About this task. Copy out each line of the data holding "guardHits".

Saved data entries

/-- STREAM-ADVANCE by the stream's state: an OPEN stream below the last frame becomes CLOSING in its first phase, and a
CLOSE commit starts for each of its COLLECTING entries; otherwise REFUSED or BUSY with no effect (R53, R115, R116).
STREAM-TEARDOWN by the stream's state: an OPEN, CLOSING or FAULTED stream enters DRAINING; otherwise REFUSED or BUSY with
no effect (R165). -/
def Obligations.StreamAdvanceAndTeardownByState : Prop :=
  (∀ (sb : Byte) (arg : BitVec 64) (s : State) (st : StreamId),
     s.listening = true → s.mode = .managed → s.partState = .ready → sb.toNat = st.val →
     ((s.stream st).state = .opened → (s.stream st).frame < 4294967295 →
       exec (.streamAdvance sb arg) s = .next (State.finish
         { (s.setStream st { s.stream st with state := .closing, phase := some .first }).startCommits .close
             (s.lastWrite.filter fun n => (s.entries.find? fun e => e.num == n).any fun e => e.stream == st) with
           frame := some ⟨10, 0, [], some [0x02]⟩ })) ∧
     ((s.stream st).state = .opened → 4294967295 ≤ (s.stream st).frame →
       exec (.streamAdvance sb arg) s = .next (State.finish { s with frame := some ⟨10, 0, [], some [0x04]⟩ })) ∧
     ((s.stream st).state = .closing ∨ (s.stream st).state = .loading →
       exec (.streamAdvance sb arg) s = .next (State.finish { s with frame := some ⟨10, 0, [], some [0x03]⟩ })) ∧
     ((s.stream st).state = .faulted ∨ (s.stream st).state = .free ∨ (s.stream st).state = .draining →
       exec (.streamAdvance sb arg) s = .next (State.finish { s with frame := some ⟨10, 0, [], some [0x04]⟩ }))) ∧
  (∀ (sb : Byte) (arg : BitVec 64) (s : State) (st : StreamId),
     s.listening = true → s.mode = .managed → s.partState = .ready → sb.toNat = st.val →
     ((s.stream st).state = .opened ∨ (s.stream st).state = .closing ∨ (s.stream st).state = .faulted →
       exec (.streamTeardown sb arg) s = .next (State.finish
         { s.enterDraining st with frame := some ⟨10, 0, [], some [0x02]⟩ })) ∧
     ((s.stream st).state = .loading ∨ (s.stream st).state = .draining →
       exec (.streamTeardown sb arg) s = .next (State.finish { s with frame := some ⟨10, 0, [], some [0x03]⟩ })) ∧
     ((s.stream st).state = .free →
       exec (.streamTeardown sb arg) s = .next (State.finish { s with frame := some ⟨10, 0, [], some [0x04]⟩ })))

/-- The part-wide tests come before a command's own rule: REFUSED in TRANSPARENT mode, BUSY while STARTING, REFUSED for a
stream number of 16 or more of a stream command (R153). A code outside the command table is answered UNKNOWN in every mode
and part state. A frame that has taken a command takes no second, whatever its next ten bytes spell: it only moves on by
them (R152). That a command's bytes outside any frame change nothing is the model's choice (DESIGN CHOICE, log entry 2),
and so is that a READ-STREAM answered REFUSED has no data (DESIGN CHOICE, log entry 27). -/
def Obligations.PartWideAnswersComeFirst : Prop :=
  (∀ (sb : Byte) (arg : BitVec 64) (s : State), s.listening = true →
     let answered (r : Byte) : State := { s with frame := some ⟨10, 0, [], some [r]⟩ }
     let part (r : Byte) : Prop :=
       exec (.readCause sb arg) s = .next (answered r) ∧ exec (.setCauseLevel sb arg) s = .next (answered r) ∧
       exec (.setAge sb arg) s = .next (answered r).finish ∧ exec (.resetPart sb arg) s = .next (answered r).finish
     let stream (r : Byte) : Prop :=
       exec (.readStream sb arg) s = .next (answered r) ∧ exec (.streamSetup sb arg) s = .next (answered r) ∧
       exec (.windowSet sb arg) s = .next (answered r) ∧ exec (.streamAdvance sb arg) s = .next (answered r).finish ∧
       exec (.streamTeardown sb arg) s = .next (answered r).finish
     (s.mode = .transparent → part 0x04 ∧ stream 0x04) ∧
     (s.mode = .managed → s.partState = .starting → part 0x03 ∧ stream 0x03) ∧
     (s.mode = .managed → s.partState = .ready → 16 ≤ sb.toNat → stream 0x04)) ∧
  (∀ (code sb : Byte) (arg : BitVec 64) (s : State),
     code ∉ [0x01#8, 0x02, 0x03, 0x04, 0x05, 0x06, 0x10, 0x11, 0x12, 0x13, 0x7E] → s.listening = true →
     exec (.unknownCommand code sb arg) s = .next { s with frame := some ⟨10, 0, [], some [0x05]⟩ }) ∧
  ∀ (code sb : Byte) (arg : BitVec 64) (s : State) (c : Instr),
    c ∈ [Instr.identify sb arg, .readStatus sb arg, .readStream sb arg, .readCause sb arg, .setCauseLevel sb arg,
      .setAge sb arg, .streamSetup sb arg, .streamAdvance sb arg, .streamTeardown sb arg, .windowSet sb arg,
      .resetPart sb arg] ∨ (c = .unknownCommand code sb arg ∧
        code ∉ [0x01#8, 0x02, 0x03, 0x04, 0x05, 0x06, 0x10, 0x11, 0x12, 0x13, 0x7E]) →
    (∀ f r, s.frame = some f → f.response = some r → f.bit < 8 → 10 ≤ f.byte →
      exec c s = .next { s with frame := some { f with byte := f.byte + 10 } }) ∧
    (s.frame = none → exec c s = .next s)

/-! ### Causes and the interrupt line -/

/-- Raising sets the flag and adds the stream; raising again leaves the record as it stands. A raising taken before the
READ-CAUSE that selects its cause is in the set that it answers with and clears; one taken after it sets the flag again
with a set that holds its stream alone (R171). -/
def Obligations.RaisedStreamsAreHeldOnce : Prop :=
  (∀ (s : State) (c : Cause) (st : StreamId),
    (s.raise c st).raise c st = s.raise c st ∧
    ((s.raise c st).cause c.idx).pending = true ∧
    (∀ u : StreamId, ((s.raise c st).cause c.idx).streams.getLsbD u.val =
      ((s.cause c.idx).streams.getLsbD u.val || decide (u = st))) ∧
    ((s.raise c st).cause c.idx).level = (s.cause c.idx).level ∧
    ∀ i, i ≠ c.idx → (s.raise c st).cause i = s.cause i) ∧
  ∀ (s : State) (c : Cause) (st : StreamId) (sb : Byte) (arg : BitVec 64),
    s.listening = true → s.mode = .managed → s.partState = .ready →
    (∀ i, i ≠ c.idx → (s.cause i).pending = true → (s.cause i).level < (s.cause c.idx).level ∨
      ((s.cause i).level = (s.cause c.idx).level ∧ c.idx < i)) →
    (∃ t, exec (.readCause sb arg) (s.raise c st) = .next t ∧
      t.frame = some ⟨10, 0, [], some [0x01, BitVec.ofNat 8 (c.idx.val + 1),
        BitVec.ofNat 8 (((s.raise c st).cause c.idx).streams.toNat / 256),
        BitVec.ofNat 8 ((s.raise c st).cause c.idx).streams.toNat]⟩ ∧
      t.cause c.idx = ⟨false, 0, (s.cause c.idx).level⟩) ∧
    ((s.cause c.idx).pending = true → ∃ t, exec (.readCause sb arg) s = .next t ∧
      t.frame = some ⟨10, 0, [], some [0x01, BitVec.ofNat 8 (c.idx.val + 1),
        BitVec.ofNat 8 ((s.cause c.idx).streams.toNat / 256), BitVec.ofNat 8 (s.cause c.idx).streams.toNat]⟩ ∧
      ((t.raise c st).cause c.idx).pending = true ∧
      ∀ u : StreamId, ((t.raise c st).cause c.idx).streams.getLsbD u.val = decide (u = st))

/-- IRQN is asserted exactly while some cause is pending at level 1 or more: so in the step in which it is raised,
cleared, or given another level, and not after either reset (R172). -/
def Obligations.InterruptLineFollowsTheCauses : Prop :=
  (∀ s : State, s.irqAsserted = true ↔ ∃ i, (s.cause i).pending = true ∧ 1 ≤ (s.cause i).level) ∧
  (∀ (s : State) (c : Cause) (st : StreamId), 1 ≤ (s.cause c.idx).level → (s.raise c st).irqAsserted = true) ∧
  (∀ (s : State) (i : Fin 12),
    (∀ j, j ≠ i → (s.cause j).pending = true → (s.cause j).level = 0) →
    (s.setCause i (s.cause i).cleared).irqAsserted = false ∧
    (s.setCause i { s.cause i with level := 0 }).irqAsserted = false) ∧
  (∀ (s : State) (i : Fin 12) (l : Fin 4), (s.cause i).pending = true → 1 ≤ l →
    (s.setCause i { s.cause i with level := l }).irqAsserted = true) ∧
  ∀ (s : State) (strap : Mode), (s.pinReset strap).irqAsserted = false ∧ s.partReset.irqAsserted = false

/-! ### The upstream port -/

/-- The shape checks (R133): a request passes them exactly when its length is 1 to 8 beats, its address a multiple of 32 and
its extent within one 256-byte block. One that fails is answered DECLINED, with 00h in every byte for a READ, in every mode
and part state and before any other test; it is entered in the tag order with its answer ready, and nothing else of it is
done. -/
def Obligations.ShapeFailureIsDeclined : Prop :=
  ∀ (r : Request) (s : State),
    (r.shapeOk = true ↔ 1 ≤ r.beats ∧ r.beats ≤ 8 ∧ r.addr.toNat % 32 = 0 ∧
      r.addr.toNat / 256 = (r.addr.toNat + 32 * r.beats - 1) / 256) ∧
    (r.shapeOk = false → s.holdQ.length < 16 → s.IdsOk →
      exec (.upstreamRequest r) s = .next (State.finish { s with
        nextReq := s.nextReq + 1
        tagOrder := s.tagOrder ++ [⟨s.nextReq, r.tag, r.kind, r.beats,
          some ⟨.declined, match r.kind with
            | .read => List.replicate (32 * r.beats) 0
            | .write => []⟩⟩] }))

/-- A request outside every claimed aperture, and, for a WRITE, every claimed guard range, and every request in
TRANSPARENT mode, is handed to the pass-through class unchanged, if no request ahead of it in the hold queue has its tag
or overlaps it (R1, R16, R136). While the hold queue holds 16 requests, no request is taken (R132). The numbers and the
tag that the request and its transfer carry are the model's (log entries 12 and 26). -/
def Obligations.PassThroughIsHandedOnUnchanged : Prop :=
  (∀ (r : Request) (s : State), s.IdsOk → s.holdQ.length < 16 → r.shapeOk = true →
     (∀ h ∈ s.holdQ, h.req.tag ≠ r.tag) →
     (∀ h ∈ s.holdQ, h.closingHeld = true ∨ h.req.addr.toNat / 256 ≠ r.addr.toNat / 256) →
     (s.mode = .transparent ∨
       (∀ st, (s.stream st).live = true →
         ¬((s.geometry st).aperture ≤ r.addr.toNat ∧ r.addr.toNat < (s.geometry st).apertureEnd)) ∧
       (r.kind = .write → ∀ st, (s.stream st).live = true → ∀ g ∈ (s.geometry st).guardRuns,
         ¬(g.1 < r.addr.toNat + 32 * r.beats ∧ r.addr.toNat < g.2))) →
     exec (.upstreamRequest r) s = .next (State.finish { s with
       nextReq := s.nextReq + 1
       tagOrder := s.tagOrder ++ [⟨s.nextReq, r.tag, r.kind, r.beats, none⟩]
       passClass := s.passClass ++
         [⟨s.nextXfer, s.stepNum, .passThrough s.nextReq, Config.freeTag s.nextXfer, ⟨r.kind, r.addr, r.beats, r.data,
           r.enables⟩, false, false⟩]
       nextXfer := s.nextXfer + 1 })) ∧
  (∀ (r : Request) (s : State), 16 ≤ s.holdQ.length → exec (.upstreamRequest r) s = .next s.finish)

/-- An aperture hit of a FAULTED or DRAINING stream is answered at decode by the stream's state, with the vacant byte in a
READ's data and with no cause (R15). The writes that are answered at decode while their stream is OPEN or CLOSING, or that
touch a guard range: a guarded write and a reference-view write are DECLINED with their cause, a write with no enabled
byte is OKAY with none, a wholly vacant write is DECLINED with VACANT-WRITE (R11 to R13). A request hits the aperture of a
live stream where its address lies in it, and meets a guard range of one, slot homes, status maps or record ring, where a
byte of its extent does (R1, R2, R4, R13). No guard range of a stream that has passed its checks is empty (R161). -/
def Obligations.RequestsAnsweredAtDecode : Prop :=
  (∀ (r : Request) (s : State) (st : StreamId), s.IdsOk → s.holdQ.length < 16 → r.shapeOk = true →
     (∀ h ∈ s.holdQ, h.req.tag ≠ r.tag) → s.mode = .managed → s.apertureHit r = some st →
     let answered (a : Answer) : State := { s with
       nextReq := s.nextReq + 1
       tagOrder := s.tagOrder ++ [⟨s.nextReq, r.tag, r.kind, r.beats, some a⟩] }
     let vacant := List.replicate (32 * r.beats) (s.geometry st).vacant
     ((s.stream st).state = .faulted → r.kind = .read →
       exec (.upstreamRequest r) s = .next (answered ⟨.dataError, vacant⟩).finish) ∧
     ((s.stream st).state = .draining → r.kind = .read →
       exec (.upstreamRequest r) s = .next (answered ⟨.declined, vacant⟩).finish) ∧
     ((s.stream st).state = .faulted ∨ (s.stream st).state = .draining → r.kind = .write →
       exec (.upstreamRequest r) s = .next (answered ⟨.declined, []⟩).finish)) ∧
  (∀ (r : Request) (s : State), s.IdsOk → s.holdQ.length < 16 → r.shapeOk = true → r.kind = .write →
     (∀ h ∈ s.holdQ, h.req.tag ≠ r.tag) → s.mode = .managed →
     let answered (status : RespStatus) (t : State) : State := { t with
       nextReq := s.nextReq + 1
       tagOrder := s.tagOrder ++ [⟨s.nextReq, r.tag, .write, r.beats, some ⟨status, []⟩⟩] }
     (s.apertureHit r = none → s.guardHits r ≠ [] →
       exec (.upstreamRequest r) s = .next
         (answered .declined ((s.guardHits r).foldl (fun t st => t.raise .guardWrite st) s)).finish) ∧
     ∀ st, s.apertureHit r = some st → (s.stream st).state = .opened ∨ (s.stream st).state = .closing →
       let g := s.geometry st
       let view := (r.addr.toNat - g.aperture) / g.viewStride
       let pieces := g.pieces ((r.addr.toNat - g.aperture) % g.viewStride) (32 * r.beats)
       (view ≠ 0 →
         exec (.upstreamRequest r) s = .next (answered .declined (s.raise .referenceWrite st)).finish) ∧
       (view = 0 → (∀ e ∈ r.enables, e = false) → exec (.upstreamRequest r) s = .next (answered .okay s).finish) ∧
       (view = 0 → (∃ e ∈ r.enables, e = true) → (∀ p ∈ pieces, p.tile.isSome = true → p.live r = false) →
         exec (.upstreamRequest r) s = .next (answered .declined (s.raise .vacantWrite st)).finish)) ∧
  (∀ g : Geom, g.apertureEnd = g.aperture + g.slots * g.viewStride ∧
     g.guardRuns = [(g.storage, g.storage + g.slots * ((g.tiles * 1024 + 4095) / 4096 * 4096)),
       (g.statusBase, g.statusBase + g.slots * ((g.tiles + 63) / 64 * 64)), (g.ringBase, g.ringBase + g.ringEntries * 64)]) ∧
  ∀ (s : State) (r : Request),
     let live (st : StreamId) : Prop := (s.stream st).state = .opened ∨ (s.stream st).state = .closing ∨
       (s.stream st).state = .faulted ∨ (s.stream st).state = .draining
     let hits (st : StreamId) : Prop := live st ∧ (s.geometry st).aperture ≤ r.addr.toNat ∧
       r.addr.toNat < (s.geometry st).apertureEnd
     (∀ st, s.apertureHit r = some st → hits st) ∧ (s.apertureHit r = none ↔ ∀ st, ¬hits st) ∧
     (∀ st, hits st → (∀ u, hits u → u = st) → s.apertureHit r = some st) ∧
     (∀ st, 1 ≤ r.beats → (∀ run ∈ (s.geometry st).guardRuns, run.1 < run.2) →
       (st ∈ s.guardHits r ↔ live st ∧ ∃ run ∈ (s.geometry st).guardRuns,
         ∃ a, r.addr.toNat ≤ a ∧ a < r.addr.toNat + 32 * r.beats ∧ run.1 ≤ a ∧ a < run.2)) ∧
     (s.guardHits r).Nodup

Result for this task.
     (s.apertureHit r = none → s.guardHits r ≠ [] →
         (answered .declined ((s.guardHits r).foldl (fun t st => t.raise .guardWrite st) s)).finish) ∧
       (st ∈ s.guardHits r ↔ live st ∧ ∃ run ∈ (s.geometry st).guardRuns,
     (s.guardHits r).Nodup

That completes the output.